* _What you should do_:
Every line below between the line holding "def bestAccepted (s" and the line holding "earlier steps have written them. -/", inclusive, should be repeated exactly, and all other lines omitted.

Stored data

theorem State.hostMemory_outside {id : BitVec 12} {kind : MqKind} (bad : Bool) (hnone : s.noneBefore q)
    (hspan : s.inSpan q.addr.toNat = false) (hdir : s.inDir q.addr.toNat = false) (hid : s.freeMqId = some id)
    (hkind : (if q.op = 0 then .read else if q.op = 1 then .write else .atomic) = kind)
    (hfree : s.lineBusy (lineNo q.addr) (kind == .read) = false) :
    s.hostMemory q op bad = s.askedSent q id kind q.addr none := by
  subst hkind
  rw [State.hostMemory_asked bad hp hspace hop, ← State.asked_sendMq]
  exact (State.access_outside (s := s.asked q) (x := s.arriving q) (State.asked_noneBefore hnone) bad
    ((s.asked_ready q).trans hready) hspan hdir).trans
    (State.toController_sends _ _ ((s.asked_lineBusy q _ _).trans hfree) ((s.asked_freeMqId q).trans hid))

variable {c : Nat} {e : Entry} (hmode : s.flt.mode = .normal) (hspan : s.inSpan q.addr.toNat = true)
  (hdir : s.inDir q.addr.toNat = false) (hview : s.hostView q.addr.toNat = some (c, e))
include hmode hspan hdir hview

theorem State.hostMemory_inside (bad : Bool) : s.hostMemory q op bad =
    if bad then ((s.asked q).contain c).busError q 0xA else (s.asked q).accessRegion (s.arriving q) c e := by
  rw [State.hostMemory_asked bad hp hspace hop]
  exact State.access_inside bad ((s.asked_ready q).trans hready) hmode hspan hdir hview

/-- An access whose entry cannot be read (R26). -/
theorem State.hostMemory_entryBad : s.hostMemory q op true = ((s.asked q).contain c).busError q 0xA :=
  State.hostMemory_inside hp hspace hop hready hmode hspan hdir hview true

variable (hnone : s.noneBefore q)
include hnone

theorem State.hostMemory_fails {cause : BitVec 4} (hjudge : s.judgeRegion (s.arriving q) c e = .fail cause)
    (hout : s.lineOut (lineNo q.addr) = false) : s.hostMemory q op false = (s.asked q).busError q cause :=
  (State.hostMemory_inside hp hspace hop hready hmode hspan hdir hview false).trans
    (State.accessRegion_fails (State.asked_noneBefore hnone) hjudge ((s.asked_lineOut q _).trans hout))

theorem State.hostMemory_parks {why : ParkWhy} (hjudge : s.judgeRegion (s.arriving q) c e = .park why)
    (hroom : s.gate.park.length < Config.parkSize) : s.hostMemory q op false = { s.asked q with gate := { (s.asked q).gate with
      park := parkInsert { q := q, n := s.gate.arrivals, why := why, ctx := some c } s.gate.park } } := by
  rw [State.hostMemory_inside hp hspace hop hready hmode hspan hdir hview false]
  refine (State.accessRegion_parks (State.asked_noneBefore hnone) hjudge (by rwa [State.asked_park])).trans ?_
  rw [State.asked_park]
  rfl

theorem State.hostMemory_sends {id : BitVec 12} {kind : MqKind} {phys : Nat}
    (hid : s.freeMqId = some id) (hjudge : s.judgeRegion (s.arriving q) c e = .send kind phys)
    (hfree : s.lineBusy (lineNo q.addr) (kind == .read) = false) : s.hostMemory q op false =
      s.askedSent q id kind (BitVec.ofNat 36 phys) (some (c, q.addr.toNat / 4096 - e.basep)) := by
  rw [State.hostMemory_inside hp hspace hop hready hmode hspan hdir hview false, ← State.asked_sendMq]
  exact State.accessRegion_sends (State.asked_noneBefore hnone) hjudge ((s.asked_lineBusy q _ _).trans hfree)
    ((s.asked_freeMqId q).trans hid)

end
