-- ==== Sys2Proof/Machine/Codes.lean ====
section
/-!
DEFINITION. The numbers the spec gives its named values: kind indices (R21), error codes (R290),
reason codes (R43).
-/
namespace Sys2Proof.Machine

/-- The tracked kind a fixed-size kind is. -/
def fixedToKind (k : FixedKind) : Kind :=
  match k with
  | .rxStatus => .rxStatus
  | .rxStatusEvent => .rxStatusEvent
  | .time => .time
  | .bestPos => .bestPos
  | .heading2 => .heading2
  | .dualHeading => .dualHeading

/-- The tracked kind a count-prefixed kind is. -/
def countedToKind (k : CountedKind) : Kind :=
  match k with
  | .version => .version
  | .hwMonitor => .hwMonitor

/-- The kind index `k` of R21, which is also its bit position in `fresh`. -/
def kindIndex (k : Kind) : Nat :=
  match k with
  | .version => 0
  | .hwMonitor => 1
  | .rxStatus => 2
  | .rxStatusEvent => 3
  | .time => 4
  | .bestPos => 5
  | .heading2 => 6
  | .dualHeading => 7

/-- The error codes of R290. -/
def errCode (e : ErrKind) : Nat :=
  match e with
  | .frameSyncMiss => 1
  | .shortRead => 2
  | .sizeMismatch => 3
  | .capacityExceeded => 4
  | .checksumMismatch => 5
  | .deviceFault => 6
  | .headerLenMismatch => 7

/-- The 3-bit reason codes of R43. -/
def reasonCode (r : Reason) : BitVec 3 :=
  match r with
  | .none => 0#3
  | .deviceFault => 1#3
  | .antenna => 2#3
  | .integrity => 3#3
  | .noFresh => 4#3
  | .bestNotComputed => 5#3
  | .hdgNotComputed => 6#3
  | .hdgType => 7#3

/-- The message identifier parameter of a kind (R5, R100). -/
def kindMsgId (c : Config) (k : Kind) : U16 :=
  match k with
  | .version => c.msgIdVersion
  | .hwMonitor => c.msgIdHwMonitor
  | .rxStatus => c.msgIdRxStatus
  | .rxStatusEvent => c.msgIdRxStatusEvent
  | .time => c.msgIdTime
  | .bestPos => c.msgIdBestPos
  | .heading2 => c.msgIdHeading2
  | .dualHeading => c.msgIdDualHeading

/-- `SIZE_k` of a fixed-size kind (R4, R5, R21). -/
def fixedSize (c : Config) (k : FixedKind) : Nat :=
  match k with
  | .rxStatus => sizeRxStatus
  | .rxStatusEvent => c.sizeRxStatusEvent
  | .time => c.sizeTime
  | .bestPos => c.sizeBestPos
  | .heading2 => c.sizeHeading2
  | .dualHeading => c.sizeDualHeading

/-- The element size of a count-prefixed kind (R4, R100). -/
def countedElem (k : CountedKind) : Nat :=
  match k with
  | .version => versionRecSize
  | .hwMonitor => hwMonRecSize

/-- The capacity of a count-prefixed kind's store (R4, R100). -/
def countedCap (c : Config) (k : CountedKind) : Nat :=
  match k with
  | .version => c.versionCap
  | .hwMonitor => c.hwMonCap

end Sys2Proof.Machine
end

...

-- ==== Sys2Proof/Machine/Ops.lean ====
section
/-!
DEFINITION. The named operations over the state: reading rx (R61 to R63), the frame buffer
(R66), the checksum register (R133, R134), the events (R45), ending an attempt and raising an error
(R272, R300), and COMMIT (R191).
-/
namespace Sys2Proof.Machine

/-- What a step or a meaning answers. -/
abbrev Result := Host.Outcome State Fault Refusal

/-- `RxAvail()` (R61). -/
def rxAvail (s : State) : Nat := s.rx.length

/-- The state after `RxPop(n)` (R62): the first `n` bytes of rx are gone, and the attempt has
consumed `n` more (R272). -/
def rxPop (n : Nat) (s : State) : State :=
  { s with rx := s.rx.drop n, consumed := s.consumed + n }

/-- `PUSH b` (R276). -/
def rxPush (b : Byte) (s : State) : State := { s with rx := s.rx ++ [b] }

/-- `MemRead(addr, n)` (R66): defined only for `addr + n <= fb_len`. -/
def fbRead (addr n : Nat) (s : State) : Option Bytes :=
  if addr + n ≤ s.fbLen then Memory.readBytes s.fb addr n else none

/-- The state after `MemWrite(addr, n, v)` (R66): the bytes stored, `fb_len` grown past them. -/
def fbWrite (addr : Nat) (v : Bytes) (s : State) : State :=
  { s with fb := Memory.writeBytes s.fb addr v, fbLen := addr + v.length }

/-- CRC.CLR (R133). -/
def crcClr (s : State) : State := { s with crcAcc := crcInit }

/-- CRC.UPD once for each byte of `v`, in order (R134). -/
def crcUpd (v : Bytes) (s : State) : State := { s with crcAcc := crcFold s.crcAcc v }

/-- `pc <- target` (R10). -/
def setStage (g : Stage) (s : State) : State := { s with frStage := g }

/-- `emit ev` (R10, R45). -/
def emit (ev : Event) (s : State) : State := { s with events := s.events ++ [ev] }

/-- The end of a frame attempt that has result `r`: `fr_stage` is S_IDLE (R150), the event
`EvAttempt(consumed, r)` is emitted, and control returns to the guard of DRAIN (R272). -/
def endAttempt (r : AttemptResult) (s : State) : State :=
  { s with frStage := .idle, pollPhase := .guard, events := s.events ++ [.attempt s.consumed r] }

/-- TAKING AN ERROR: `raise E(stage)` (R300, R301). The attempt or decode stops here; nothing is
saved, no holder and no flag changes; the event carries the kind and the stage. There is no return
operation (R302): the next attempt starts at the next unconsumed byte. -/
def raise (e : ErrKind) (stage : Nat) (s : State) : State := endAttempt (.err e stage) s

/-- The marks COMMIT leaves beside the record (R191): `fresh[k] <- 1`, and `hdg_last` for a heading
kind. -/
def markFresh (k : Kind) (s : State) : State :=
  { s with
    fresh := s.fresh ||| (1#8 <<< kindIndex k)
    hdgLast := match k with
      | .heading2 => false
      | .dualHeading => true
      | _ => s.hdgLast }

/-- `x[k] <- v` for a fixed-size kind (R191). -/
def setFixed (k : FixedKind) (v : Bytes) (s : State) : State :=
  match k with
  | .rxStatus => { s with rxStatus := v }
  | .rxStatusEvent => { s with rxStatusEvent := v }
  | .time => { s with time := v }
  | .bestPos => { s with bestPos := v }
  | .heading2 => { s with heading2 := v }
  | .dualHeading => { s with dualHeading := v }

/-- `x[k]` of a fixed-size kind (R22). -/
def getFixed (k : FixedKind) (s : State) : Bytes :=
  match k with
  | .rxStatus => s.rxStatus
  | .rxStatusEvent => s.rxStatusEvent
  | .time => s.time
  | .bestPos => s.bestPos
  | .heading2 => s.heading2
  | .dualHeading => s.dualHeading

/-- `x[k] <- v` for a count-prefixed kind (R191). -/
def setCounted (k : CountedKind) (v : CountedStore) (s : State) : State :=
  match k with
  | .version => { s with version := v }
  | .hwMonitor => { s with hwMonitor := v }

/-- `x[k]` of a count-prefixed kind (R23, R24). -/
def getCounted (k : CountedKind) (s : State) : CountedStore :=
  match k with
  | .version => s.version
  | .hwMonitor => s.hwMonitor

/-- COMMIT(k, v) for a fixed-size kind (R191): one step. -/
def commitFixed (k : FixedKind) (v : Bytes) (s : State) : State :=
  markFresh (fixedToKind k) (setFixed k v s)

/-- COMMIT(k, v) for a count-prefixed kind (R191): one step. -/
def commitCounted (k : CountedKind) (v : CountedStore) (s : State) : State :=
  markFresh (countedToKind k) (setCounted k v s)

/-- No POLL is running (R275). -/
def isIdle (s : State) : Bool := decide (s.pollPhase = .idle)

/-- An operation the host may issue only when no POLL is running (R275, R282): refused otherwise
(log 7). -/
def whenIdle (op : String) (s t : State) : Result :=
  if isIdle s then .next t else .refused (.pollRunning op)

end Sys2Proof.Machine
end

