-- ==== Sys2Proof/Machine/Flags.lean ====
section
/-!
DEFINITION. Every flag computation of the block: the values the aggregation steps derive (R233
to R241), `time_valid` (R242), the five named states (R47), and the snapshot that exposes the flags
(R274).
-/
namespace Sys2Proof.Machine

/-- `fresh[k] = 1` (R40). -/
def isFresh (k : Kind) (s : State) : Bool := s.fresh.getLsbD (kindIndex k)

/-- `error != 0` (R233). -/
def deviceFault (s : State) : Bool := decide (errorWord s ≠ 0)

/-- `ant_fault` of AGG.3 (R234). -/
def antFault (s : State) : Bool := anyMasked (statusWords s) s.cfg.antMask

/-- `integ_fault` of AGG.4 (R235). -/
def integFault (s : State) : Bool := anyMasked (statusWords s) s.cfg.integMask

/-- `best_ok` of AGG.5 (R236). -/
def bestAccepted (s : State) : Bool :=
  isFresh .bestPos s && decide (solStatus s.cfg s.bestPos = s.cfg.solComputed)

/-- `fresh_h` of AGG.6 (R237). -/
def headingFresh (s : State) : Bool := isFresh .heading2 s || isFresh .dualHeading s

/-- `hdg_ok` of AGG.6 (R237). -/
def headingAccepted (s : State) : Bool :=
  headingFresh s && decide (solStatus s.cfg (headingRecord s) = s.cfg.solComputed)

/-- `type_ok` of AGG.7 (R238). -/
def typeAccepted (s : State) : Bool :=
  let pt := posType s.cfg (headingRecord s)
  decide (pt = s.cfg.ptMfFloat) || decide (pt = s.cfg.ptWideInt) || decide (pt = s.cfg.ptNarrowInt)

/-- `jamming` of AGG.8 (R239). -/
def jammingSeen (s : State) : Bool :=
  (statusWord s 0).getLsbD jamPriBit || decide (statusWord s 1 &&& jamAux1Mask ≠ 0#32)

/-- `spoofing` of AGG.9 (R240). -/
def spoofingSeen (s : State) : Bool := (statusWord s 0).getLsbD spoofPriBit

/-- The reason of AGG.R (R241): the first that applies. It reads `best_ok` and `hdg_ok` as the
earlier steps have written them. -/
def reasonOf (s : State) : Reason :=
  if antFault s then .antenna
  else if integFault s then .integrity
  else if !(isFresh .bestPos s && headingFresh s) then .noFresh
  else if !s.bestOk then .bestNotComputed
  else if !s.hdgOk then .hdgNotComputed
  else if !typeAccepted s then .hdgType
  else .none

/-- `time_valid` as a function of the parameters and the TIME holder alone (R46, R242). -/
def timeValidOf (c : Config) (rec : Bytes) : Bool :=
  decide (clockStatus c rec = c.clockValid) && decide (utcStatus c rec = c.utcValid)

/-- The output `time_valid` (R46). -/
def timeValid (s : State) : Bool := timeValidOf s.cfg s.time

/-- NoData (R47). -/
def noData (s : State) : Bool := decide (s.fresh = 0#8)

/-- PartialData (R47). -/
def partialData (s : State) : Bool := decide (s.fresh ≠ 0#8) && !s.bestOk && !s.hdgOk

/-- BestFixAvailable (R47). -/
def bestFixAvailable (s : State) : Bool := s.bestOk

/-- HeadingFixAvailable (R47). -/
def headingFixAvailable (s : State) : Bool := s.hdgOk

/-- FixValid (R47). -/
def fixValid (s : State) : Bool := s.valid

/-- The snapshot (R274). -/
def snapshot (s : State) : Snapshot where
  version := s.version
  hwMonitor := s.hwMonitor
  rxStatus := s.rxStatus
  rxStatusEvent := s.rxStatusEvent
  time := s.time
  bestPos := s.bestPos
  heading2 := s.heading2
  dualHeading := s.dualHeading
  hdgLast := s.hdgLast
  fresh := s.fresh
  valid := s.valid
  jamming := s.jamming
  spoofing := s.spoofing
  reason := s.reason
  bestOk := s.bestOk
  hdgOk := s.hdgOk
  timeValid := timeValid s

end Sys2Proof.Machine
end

* _Answer to this task_:
def bestAccepted (s : State) : Bool :=
  isFresh .bestPos s && decide (solStatus s.cfg s.bestPos = s.cfg.solComputed)

/-- `fresh_h` of AGG.6 (R237). -/
def headingFresh (s : State) : Bool := isFresh .heading2 s || isFresh .dualHeading s

/-- `hdg_ok` of AGG.6 (R237). -/
def headingAccepted (s : State) : Bool :=
  headingFresh s && decide (solStatus s.cfg (headingRecord s) = s.cfg.solComputed)

/-- `type_ok` of AGG.7 (R238). -/
def typeAccepted (s : State) : Bool :=
  let pt := posType s.cfg (headingRecord s)
  decide (pt = s.cfg.ptMfFloat) || decide (pt = s.cfg.ptWideInt) || decide (pt = s.cfg.ptNarrowInt)

/-- `jamming` of AGG.8 (R239). -/
def jammingSeen (s : State) : Bool :=
  (statusWord s 0).getLsbD jamPriBit || decide (statusWord s 1 &&& jamAux1Mask ≠ 0#32)

/-- `spoofing` of AGG.9 (R240). -/
def spoofingSeen (s : State) : Bool := (statusWord s 0).getLsbD spoofPriBit

/-- The reason of AGG.R (R241): the first that applies. It reads `best_ok` and `hdg_ok` as the
earlier steps have written them. -/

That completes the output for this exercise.